Rule Number One: Understand the problems at hand
Typically, when organizations are concerned about key management, EKM seems to be the most apparent solution. But just as a chain is only as strong as its weakest link, an enterprise key manager is only as good as the integrated key management systems that utilize it. If any component downstream from a secure key manager exposes the key, or is not designed to cover a particular threat, you have not obtained a secure solution.

Understanding the major problems will help your organization get a grasp on whether EKM is a primary need, or whether a specific system requires better key management.

Rule Number Two: Create a strategy with the future in mind
The adoption of numerous point solutions for the enterprise can create an unmanageable problem. Each point solution for file encryption, database encryption, application encryption, disk encryption and storage encryption delivers a different security and policy management model with varying complexities and vulnerabilities.

Contributing to this problem is the fact that enterprises not only have numerous applications, but typically multiple versions of the same application. Some versions of the same application or database support encryption some don't. To further complicate matters, different versions of the same application or database often offer different encryption approaches that each require different controls to secure keys. Add to that, the mix of encrypting hardware devices such as disks and tapes and before long, it's very easy to find yourself in the position of having a large number of point solutions and an exploded number of integrated key management systems with which to grapple.

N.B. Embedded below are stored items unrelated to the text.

-- ==== Sys2Proof/Machine/Report.lean ====
section
/-! DEFINITION. How the module reports: time, black box, trace, counters, writes to host memory, events,
completions and the two logs (chapters 14, 15 and 19, and 03 R117). -/

namespace Sys2Proof.Machine

/-- Timestamp of hub `t` in 100 MHz counts (19 R721): sixteen engine cycles a count. -/
def State.stampOf (s : State) (t : Nat) : Nat :=
  (s.boot.stampBase + (s.cyc / 16 : Nat) + (s.hub t).stampAdj).toNat

/-- TMSTAMP: the lead tile's counter (19 R721). -/
def State.stamp (s : State) : Nat := s.stampOf s.boot.lead

/-- The oldest queued happening starts its commit, where none is in progress (19 R716 to R718). -/
def Box.startCommit (b : Box) : Box :=
  match b.cur, b.queue with
  | none, h :: q => { b with cur := some (h, b.lost), lost := 0, queue := q }
  | _, _ => b

/-- A tile whose hand-over to another image is in progress: its black box only queues (18 R704). -/
def State.boxHeld (s : State) (t : Nat) : Bool := s.fw.st == 2 && s.fw.tile == t

/-- A happening put behind those queued, but before those of its own cycle with a greater TYPE (19 R717). -/
def insertHappening (h : Happening) : List Happening → List Happening
  | [] => [h]
  | g :: r => if g.cyc = h.cyc ∧ h.typ < g.typ then h :: g :: r else g :: insertHappening h r

/-- A happening enters the holding queue; one of its own cycle with a greater TYPE, whose commit starts in that cycle, goes behind it
(19 R717). -/
def Box.enter (b : Box) (h : Happening) : Box :=
  match b.cur with
  | some (g, l) =>
    if g.cyc = h.cyc ∧ h.typ < g.typ then { b with cur := some (h, l), queue := insertHappening g b.queue }
    else { b with queue := insertHappening h b.queue }
  | none => { b with queue := insertHappening h b.queue }

/-- A happening put into tile `t`'s holding queue, at its head or in its order, or counted lost; it starts its commit where
nothing is before it (19 R717, R718). -/
def State.bboxPut (s : State) (t : Nat) (first : Bool) (h : Happening) : State :=
  let held := s.boxHeld t
  s.modHub t (fun hb =>
    let b := hb.bb
    let b1 := if b.queue.length < 64 then (if first then { b with queue := h :: b.queue } else b.enter h)
      else { b with lost := satNat 16 (b.lost + 1) }
    { hb with bb := if held then b1 else b1.startCommit })

/-- A happening recorded in tile `t`'s black box (19 R717). -/
def State.bbox (s : State) (t : Nat) (typ : Nat) (part : Option Nat) (ctx : Nat)
    (payload : List (Nat × Nat × Nat)) : State :=
  s.bboxPut t false { typ := typ, time := BitVec.ofNat 64 (s.stampOf t), part := part, ctx := ctx, payload := payload, cyc := s.cyc }

/-- The power-fail record, which enters at the head of the queue (19 R717). -/
def State.bboxHead (s : State) (t : Nat) (typ : Nat) (payload : List (Nat × Nat × Nat)) : State :=
  s.bboxPut t true { typ := typ, time := BitVec.ofNat 64 (s.stampOf t), part := none, ctx := 63, payload := payload, cyc := s.cyc }

/-- Performance counter `i` of tile `t` advanced by `n` when it counts `event` for `part` (19 R713). -/
def State.countOne (s : State) (t i event : Nat) (part : Option Nat) (n : Nat) : State :=
  s.modCounter (t * 16 + i) (fun c =>
    let sel := c.sel.toNat
    let any := event = 0x0C ∨ event = 0x0E ∨ event = 0x0F
    if field sel 0 8 = event ∧ (flag sel 14 = false ∨ any ∨ part = some (field sel 8 6)) then
      let v := c.count.toNat + n
      { c with count := BitVec.ofNat 48 v
               sel := if v < 2 ^ 48 then c.sel else c.sel ||| 0x8000#32 }
    else c)

/-- Every counter of tile `t` told of `n` events (19 R713, R714: none counts while frozen). -/
def State.count (s : State) (t event : Nat) (part : Option Nat) (n : Nat) : State :=
  if flag (s.reg 0 rPMCTL) 0 then s
  else (List.range 16).foldl (fun s i => s.countOne t i event part n) s

/-- `n` units of activity `k` counted for the governor's estimate: 0 near-bank columns, 1 columns over the stack interface, 2 slice operand
cycles, 3 vector port cycles, 4 mesh units of 64 bytes, 5 flits, 6 host units of 64 bytes (13 R512). -/
def State.spend (s : State) (k n : Nat) : State := s.putAct (Tab.upd (fun _ => 0) s.act k (· + n))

As standards-based key management becomes established, today's encryption solutions will evolve to utilize them. What's critical to focus on today is the richness of the security solution, the breadth of the threats it addresses, and the degree to which it protects keys.

Rule Number Three: Invest where it makes sense today
The quest for a universal key management standard is an important one but will take some time. The IEEE 1619.3 committee was created to provide a standards-based EKM solution for storage. This standard will provide a generalized framework for passive management of encryption keys. Passive management of encryption keys only solves a fraction of the overall key management problem, because, as previously stated, it does not ensure the security or proper handling of encryption keys by the encryption system. This is because a true security solution includes the ability to provide strong access control mechanisms, auditing and centralized management of the different security endpoints -- capabilities that are not addressed by the 1619.3 standard.

Once the first version of the standard is published, it will take a considerable amount of time for each EKM vendor to implement the standard. Furthermore, it will take additional time for the many different encryption endpoints to also adopt the standard thus allowing them to communicate with the EKMs.

Bottom line – focus your EKM efforts on the problems that truly require a centralized, independent key management system. Understand your costs for encryption system backup, rollover and recovery processes and compare them against the cost of integrating an API based EKM. You may be better off focusing your budget on better encryption and integrated key management at the endpoint.